For a game built around exploring a mysterious planet, Farpoint’s world isn’t particularly unique.
Through the game’s opening hours, the only enemies you’ll encounter are vicious, quick-moving space bugs. While they make for a great introduction to the game’s unorthodox control scheme, the enemies look and feel generic. Many movies and games with similarly bland critters, such as Starship Troopers and the Earth Defense Force franchise, prop up their cliché premises with humor and personality, but Farpoint stays silent on the issue. The ridiculousness of mowing down waves of spiders or literally “popping” bugs armed with goo-sacs is apparently lost on the pilot, who isn’t one for cracking jokes – in fact, he isn’t really one for talking at all. He speaks so infrequently throughout Farpoint’s five-hour campaign that it’s easy to forget he’s even there.
The game does have an interesting narrative, but it is completely divorced from your gameplay. As you make your way across the mystery planet, you encounter holographic diary entries from your two lost companions, Grant and Eva. Their separate, occasional story injects character and plot into a game that would otherwise feel completely hollow. That said, even that story takes a little too much influence from a few recent science-fiction films. Outside of these diaries, the pilot’s moment-to-moment story is entirely predictable. The game’s biggest twist, taken wholesale from one of a recent sci-fi film, doesn’t help make his mission seem worthwhile.
Farpoint is at its best when it throws narrative to the wind and just lets you blast through waves of enemies as fast as you can. The chances to do this in the campaign are plentiful, but they don’t compare to the game’s excellent “challenge” mode, which focuses exclusively on the game’s primary strength — fast, immersive shooting.
Functioning like a sort of Time Crisis clone, you’re forced to quickly fight through time-limited zones, racking up a high score and attempt to reach the next checkpoint. Like the campaign, the levels all kind of bleed together, but each challange mixes the various enemy factions together, presenting a wider array of challanges. Fighting tooth-and-nail to beat your score is exhilarating enoygh to keep you coming back to Farpoint well after you’ve put the campaign behind you, especially if Impulse Gear supports the game with new post-launch maps and challanges.
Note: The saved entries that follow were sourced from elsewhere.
-- ==== Sys2Proof/Machine/HostPort.lean ====
section
/-! DEFINITION. The host's side: resets, the HBM window, the registers of the driver's window and the commands of CTXCTL (R111, R228, R331,
R345 to R348, R372 to R378, R393, R395). -/

namespace Sys2Proof.Machine

/-! ### Resets (R375) -/

/-- The part after a reset: nothing of HBM is kept; the memories behind the ports keep their bytes (DESIGN CHOICE, assumption log 4, DEDUCED, assumption log 52). -/
def State.afterReset (s : State) : State :=
  { State.reset with turns := s.turns, clock := s.clock, fresh := s.fresh, mem := s.mem.filter (fun c => !decide (c.1 < 2 ^ 64)) }
/-- POWER_ON_RESET (R375 steps 1 to 3): dies that pass their test are enabled, HBM reads 0, and the ports train (DEDUCED, assumption log 52). -/
def execPowerOnReset (dies ports : BitVec 4) (s : State) : Out := .next { s.afterReset with enabled := dies, cxlUp := ports, up := true }
/-- FUNCTION_LEVEL_RESET (R375): the whole part is reset and comes up again through steps 1 to 3 (DEDUCED, assumption log 52). -/
def execFunctionLevelReset (s : State) : Out := .next s.afterReset

/-- What the host does at its port has an effect once the ports have trained (R375). -/
def State.atPort (s : State) (k : Out) : Out := if s.up then k else .next s

/-! ### The HBM window (R376, R377) -/

/-- The first failing check of a host access to a byte (R376, R377); a page whose format breaks R173 fails every access (DESIGN CHOICE, assumption log 69). -/
def windowCheck (s : State) (ia : Nat) (write : Bool) : Option Nat :=
  match translate s ia with
  | none => some cPGNONE
  | some lf =>
    if !lf.o then some cPGOWNER
    else if !leafFormatOk s lf ia then some cPGFMT
    else if !write && !lf.r then some cPGREAD else if write && !lf.w then some cPGWRITE else s.peerAnswer lf ia
/-- The bytes of one line that the host stores (R377): into DV, or to the peer of the page; a write that the home holds is made again later (R297,
R378), and one that R175 refuses fails (DESIGN CHOICE, assumption log 69). -/
def State.windowLine (s : State) (bytes : List (Nat × Byte)) : Except (Nat × Nat) State :=
  match bytes with
  | [] => .ok s
  | (ia, _) :: _ =>
    match translate s ia with
    | none => .ok s
    | some lf =>
      match (if lf.tier = 3 then none else (dvWriteLine s lf bytes).2) with
      | some c => .error (c, ia)
      | none => .ok (s.dvStore lf bytes)
/-- A window access that fails completes with completer abort and is logged in the part's log with SOURCE 4 (R377, R395). -/
def State.windowAbort (s : State) (cause ia : Nat) (finfo : Word) : State :=
  let s := s.partLog { LogEntry.part cause 1 0 ia with finfo := finfo }
  { s with host := { s.host with answers := none :: s.host.answers } }
/-- HBM_WINDOW_ACCESS (R377): an access at an offset of the window; with no bytes it is a read, which gives its bytes. It acts at .sys, or completes
with completer abort. A read that meets poison consumes it (R336) (DEDUCED, assumption log 44). -/
def execHbmWindowAccess (off n : Nat) (store : List Byte) (s : State) : Out :=
  let ia := (s.host.winbase.toNat + off) % 2 ^ 52
  let write := !store.isEmpty
  let len := if write then store.length else n
  s.atPort (
    match (List.range len).findSome? (fun i => (windowCheck s (ia + i) write).map (fun c => (c, ia + i))) with
    | some (c, a) => .next (s.windowAbort c a (if write then 1#32 else 0#32))
    | none =>
      let t := (linesOf ia len).foldl (fun (s : State) ln => s.purgeLine ln true) (s.walkedOver ia len)
      if write then
        let bytes := store.mapIdx (fun i b => (ia + i, b))
        match (linesOf ia len).foldl (fun (r : Except (Nat × Nat) State) ln =>
            match r with
            | .error e => .error e
            | .ok s => s.windowLine (bytes.filter (fun b => decide (b.1 / 64 = ln)))) (.ok t) with
        | .error (c, a) => .next (s.windowAbort c a 1#32)
        | .ok t => .next (t.clearMem ia len)
      else
        match (linesOf ia len).find? t.poisonedAnywhere with
        | some ln => .next (s.windowAbort cMCHECK (64 * ln) (BitVec.ofNat 32 ((t.memPoison ln).getD 5)))
        | none => .next { t with host := { t.host with answers := some (dvBytes t ia len) :: t.host.answers } })

/-! ### Invalidations, features, queues (R111, R228, R358, R372, R375, R393) -/

/-- XINV (R372): an invalidation starts, or the refused bit is set while one is busy. -/
def execXinv (v : BitVec 64) (s : State) : Out :=
  let big := v.getLsbD 0
  let ia := bitsAt v.toNat 16 36 * 65536
  s.atPort (match s.host.xinvPage with
    | some _ => .next { s with host := { s.host with xinvRefused := true } }
    | none => .next { s with host := { s.host with xinvPage := some (pageNo big ia, big), xinvRefused := false } })
/-- XINV_COMPLETE (R228, R372). -/
def execXinvComplete (s : State) : Out :=
  match s.host.xinvPage with
  | none => .next s
  | some (page, big) =>
    let s := s.invalidatePage (page * pageBytes big) (pageBytes big)
    .next { s with host := { s.host with xinvPage := none } }
/-- FEATACC (R358, R372, R375) (DEDUCED, assumption log 19). -/
def execFeatacc (v : Word) (s : State) : Out := s.atPort (.next (s.acceptFeatures v))
/-- The master of a queue: the CP of die (number mod 4), or of the first enabled die that follows (R111) (DEDUCED, assumption log 51). -/
def electMaster (enabled : BitVec 4) (n : Nat) : Option Nat := ((List.range 4).map (fun i => (n + i) % 4)).find? (fun d => enabled.getLsbD d)
/-- QVA (R393): the queue that QREG names is registered with its master, or refused (DEDUCED, assumption log 44). -/
def execQva (v : BitVec 64) (s : State) : Out :=
  let num := bitsAt s.host.qreg.toNat 0 16
  let ctx := bitsAt s.host.qreg.toNat 16 16
  s.atPort (match electMaster s.enabled num with
  | none => .next s
  | some m =>
    match (s.ctx? ctx).filter (fun c => c.live) with
    | none => .next (s.partLog (LogEntry.part cILLTASK 0 0 0))
    | some c =>
      let refuse (f : PartFail) : Out := .next (s.report ctx (LogEntry.ofFail f 0 0))
      let illegal : PartFail := { cause := cILLTASK, ia := 0, kind := 0 }
      let va : VAddr := v.setWidth 48
      if v.toNat % 64 ≠ 0 then refuse illegal
      else if 2 ^ 48 ≤ v.toNat ∨ (mapVA c.maps va 64).isNone then refuse { cause := cNOMAP, ia := v.toNat, kind := 0 }
      else
        match partRead s c va 64 with
        | .error f => refuse f
        | .ok bs =>
          if fieldAt bs 16 1 < 1 ∨ 16 < fieldAt bs 16 1 ∨ !zeroBytes (bs.drop 17) then refuse illegal
          else
            let q : Queue := { num := num, ctx := ctx, va := va, master := m, blocked := false }
            .next { s.walkedVA c v 64 with queues := q :: s.queues.filter (fun (r : Queue) => !decide (r.num = num)) })
/-- DIE_FAULT (R111, R380): a die is lost; the queues whose master was on it elect a new one by the cyclic rule (DEDUCED, assumption log 51). -/
def execDieFault (die : Nat) (s : State) : Out :=
  let enabled := s.enabled &&& ~~~(1#4 <<< die)
  .next { s with enabled := enabled, queues := s.queues.map (fun (q : Queue) =>
    if q.master = die then { q with master := (electMaster enabled q.num).getD q.master } else q) }

/-! ### Log entries (R329, R331, R395) -/

/-- Tries every waiting entry of a context's log again (R329) (DEDUCED, assumption log 61). -/
def State.retryAll (s : State) (ctx : Nat) : State :=
  match s.ctx? ctx with
  | none => s
  | some c => c.pendingLog.foldl (fun (s : State) e => s.logAgain ctx e) (s.putCtx { c with pendingLog := [], logBroken := false })
/-- Acts on an entry by the STATE that the driver wrote (R331). -/
def State.actOn (s : State) (e : LogEntry) (state : Nat) : State := if state = 1 then s.actResolved e.waiter else if state = 2 then s.actFailed e.waiter else s
/-- The part reads the STATE that the driver has written, and acts on the entry; a read that fails goes into the part's log (R331, R395). -/
def State.resolved (s : State) (rd : Except PartFail (List Byte)) (gone : State → State) (e : LogEntry) : State :=
  match rd with
  | .error f => s.partLog (LogEntry.ofFail f 1 0)
  | .ok bs => if fieldAt bs 0 1 = 0 then s else ((gone s).actOn e (fieldAt bs 0 1)).endInsts
/-- RESOLVE (R329, R331, R372, R395): the part acts on an entry, and tries failed log writes again; context 0xFFFF names the part's log. -/
def execResolve (v : BitVec 64) (s : State) : Out :=
  let ctx := bitsAt v.toNat 0 16
  let n := bitsAt v.toNat 16 32
  s.atPort (
    if ctx = 0xFFFF then
      match s.partOpens.find? (fun o => decide (o.1 = n)), s.host.partlog with
      | some (_, e), some p =>
        .next (s.resolved (partReadIA s (p.toNat / 64 * 64 % 2 ^ 52 + 64 * (1 + n % 2 ^ (p.toNat % 32)) + 2) 1 .load partWho)
          (fun s => { s with partOpens := s.partOpens.filter (fun (o : Nat × LogEntry) => !decide (o.1 = n)) }) e)
      | _, _ => .next s
    else
      let s := (s.retryAll ctx).endInsts
      match s.ctx? ctx with
      | none => .next s
      | some c =>
        match c.opens.find? (fun o => decide (o.1 = n)) with
        | none => .next s
        | some (_, e) =>
          .next (s.resolved (partRead s c (c.log + BitVec.ofNat 48 (64 * (1 + n % 2 ^ c.logsize) + 2)) 1)
            (fun s => s.putCtx { c with opens := c.opens.filter (fun (o : Nat × LogEntry) => !decide (o.1 = n)) }) e))

/-! ### Frames and ownership (R372, R378, R396) -/

/-- OWNREQ with [0] = 0 (R378): a transfer that a PGOWNER fault asked for goes on. -/
def execOwnreqToDevice (v : BitVec 64) (s : State) : Out :=
  let page := bitsAt v.toNat 16 36
  s.atPort (let s := { s with host := { s.host with ownreq := v } }
  match s.ownWait.find? (fun q => match walk s (page * 65536) with
      | some lf => decide (pageNo lf.big (q % allowed * 65536) = pageNo lf.big (page * 65536))
      | none => false) with
  | some q => .next (s.startToDevice (q % allowed))
  | none => .next s)
/-- OWNFRAME (R378): the transfer of the page that OWNREQ named to the host starts. -/
def execOwnframe (v : BitVec 64) (s : State) : Out :=
  let req := s.host.ownreq
  let ia := bitsAt req.toNat 16 36 * 65536
  s.atPort (
  if !req.getLsbD 0 then .next s
  else
    match walk s ia with
    | none => .next s
    | some lf =>
      let p := pageNo lf.big ia
      if lf.o || s.moves.any (fun m => decide (m.page = p) && m.big == lf.big) then .next s
      else
        .next { s with moves := { page := p, big := lf.big, oldLeaf := lf.raw, newFrame := v.setWidth 36, toHost := true, owner := true, post := false, requests := [] } :: s.moves })
/-- POOL64 (R372): a push onto a full pool is ignored. -/
def execPool64 (v : BitVec 64) (s : State) : Out :=
  s.atPort (if 4096 ≤ s.host.pool64.length then .next s
    else .next { s with host := { s.host with pool64 := s.host.pool64 ++ [v.setWidth 36] } }.startAllowed)
/-- POOL2M (R372). -/
def execPool2m (v : BitVec 64) (s : State) : Out :=
  s.atPort (if 4096 ≤ s.host.pool2m.length then .next s
    else .next { s with host := { s.host with pool2m := s.host.pool2m ++ [v.setWidth 36] } }.startAllowed)
/-- FREED (R396). -/
def execFreed (v : BitVec 64) (s : State) : Out := s.atPort (.next { s with host := { s.host with freed := some v } })
/-- INTSTAT (R372, R374): bits written as 1 are cleared. -/
def execIntstat (v : BitVec 64) (s : State) : Out := s.atPort (.next { s with host := { s.host with intstat := s.host.intstat &&& ~~~(v.setWidth 8) } })

/-! ### Registers without behaviour of their own (R372) -/

/-- A latency monitor set to a class and a base (R351); bits [1:0] name the die (DEDUCED, assumption log 48). -/
def LatMon.of (v : BitVec 64) : LatMon :=
  { die := bitsAt v.toNat 0 2, idx := bitsAt v.toNat 2 3, cls := bitsAt v.toNat 5 3, base := bitsAt v.toNat 8 24, min := 0, max := 0, count := 0,
    bins := List.replicate 16 0 }
/-- A write to a register that only holds what is written (R372); offsets that are not listed, and read-only registers, ignore writes (DEDUCED,
assumption log 48). -/
def State.writePlain (s : State) (off : Nat) (v : BitVec 64) : State :=
  let n := v.toNat
  let h := s.host
  if off = 0x10 then { s with host := { h with tableRoot := BitVec.ofNat 64 (bitsAt n 16 36 * 65536) } }
  else if off = 0x20 then { s with host := { h with qreg := v } }
  else if off = 0x58 then { s with host := { h with ownreq := v } }
  else if off = 0x68 then { s with host := { h with sample := BitVec.ofNat 64 (bitsAt n 6 46 * 64 + n % 32) } }
  else if off = 0x70 then
    let m := LatMon.of v
    { s with latmons := m :: s.latmons.filter (fun (x : LatMon) => !decide (x.die = m.die ∧ x.idx = m.idx)) }
  else if off = 0x78 then { s with host := { h with winbase := BitVec.ofNat 64 (bitsAt n 16 36 * 65536) } }
  else if 0x80 ≤ off ∧ off < 0xA0 ∧ off % 8 = 0 then
    { s with host := { h with weights := h.weights.mapIdx (fun i w => if i / 4 = (off - 0x80) / 8 then BitVec.ofNat 16 (n / 2 ^ (16 * (i % 4))) else w) } }
  else if off = 0xA0 then { s with host := { h with peerRoute := Cells.set 0#18 h.peerRoute (bitsAt n 0 10) (BitVec.ofNat 18 (n / 1024)) } }
  else if off = 0xC8 then { s with host := { h with intmask := v.setWidth 8 } }
  else if off = 0xD0 then { s with host := { h with partlog := some (BitVec.ofNat 64 (bitsAt n 6 46 * 64 + n % 32)) } }
  else s
/-- What the host reads at an offset of the window of registers (R358, R372), a read changes nothing; offsets that are not listed read 0. What a
register that is only written reads as is free (DESIGN CHOICE, assumption log 48). -/
def State.readRegister (s : State) (off : Nat) : BitVec 64 :=
  if off = 0 then 0x03#64 ||| ((if Config.isModule then 1#64 else 0#64) <<< 8) ||| (Config.stepping.setWidth 64 <<< 9) ||| (s.enabled.setWidth 64 <<< 16)
  else if off = 0x08 then offeredSet.setWidth 64
  else if off = 0x10 then s.host.tableRoot
  else if off = 0x18 then (if s.host.xinvPage.isSome then 1#64 <<< 63 else 0#64) ||| (if s.host.xinvRefused then 1#64 <<< 62 else 0#64)
  else if off = 0x50 then s.host.freed.getD 0#64
  else if off = 0x68 then s.host.sample
  else if off = 0x78 then s.host.winbase
  else if off = 0xC0 then s.host.intstat.setWidth 64
  else if off = 0xC8 then s.host.intmask.setWidth 64
  else if off = 0xD0 then s.host.partlog.getD 0#64
  else if [0x0C, 0x20, 0x28, 0x30, 0x38, 0x40, 0x48, 0x58, 0x60, 0x70, 0x80, 0x88, 0x90, 0x98, 0xA0].contains off then Config.freeBits .writeOnly s.clock off
  else 0#64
Farpoint offers a two-player cooperative version of challenge mode, though it isn’t quite as fun. Instead of racing through each area, partners must defeat every enemy and unlock a shielded door that will allow them to advance. While technically sound, it feels bland compared to the intensity of the single-player challenges.
Our Take
Had it been developed as a traditional first-person shooter, Farpoint would have been overlooked immediately – its bland world and cherry-picked plot points just don’t separate it from the pack. But when coupled with PlayStation VR and the Aim controller, it’s a thrilling shooter that will give PS VR-owners a good reason to put on their headsets.
Is there a better alternative?
No. Farpoint’s campaign offers the best shooting on PSVR, and even with its story issues feel more complete than much of what we’ve seen on PlayStation VR so far.
How long will it last?
We completed the Farpoint campaign in about five hours. The cooperative and “challenge” modes will likely add a few more.
Should you buy it?
Only if you purchase the bundle with the PlayStation VR Aim controller. Without it, Farpoint is a frustrating slog.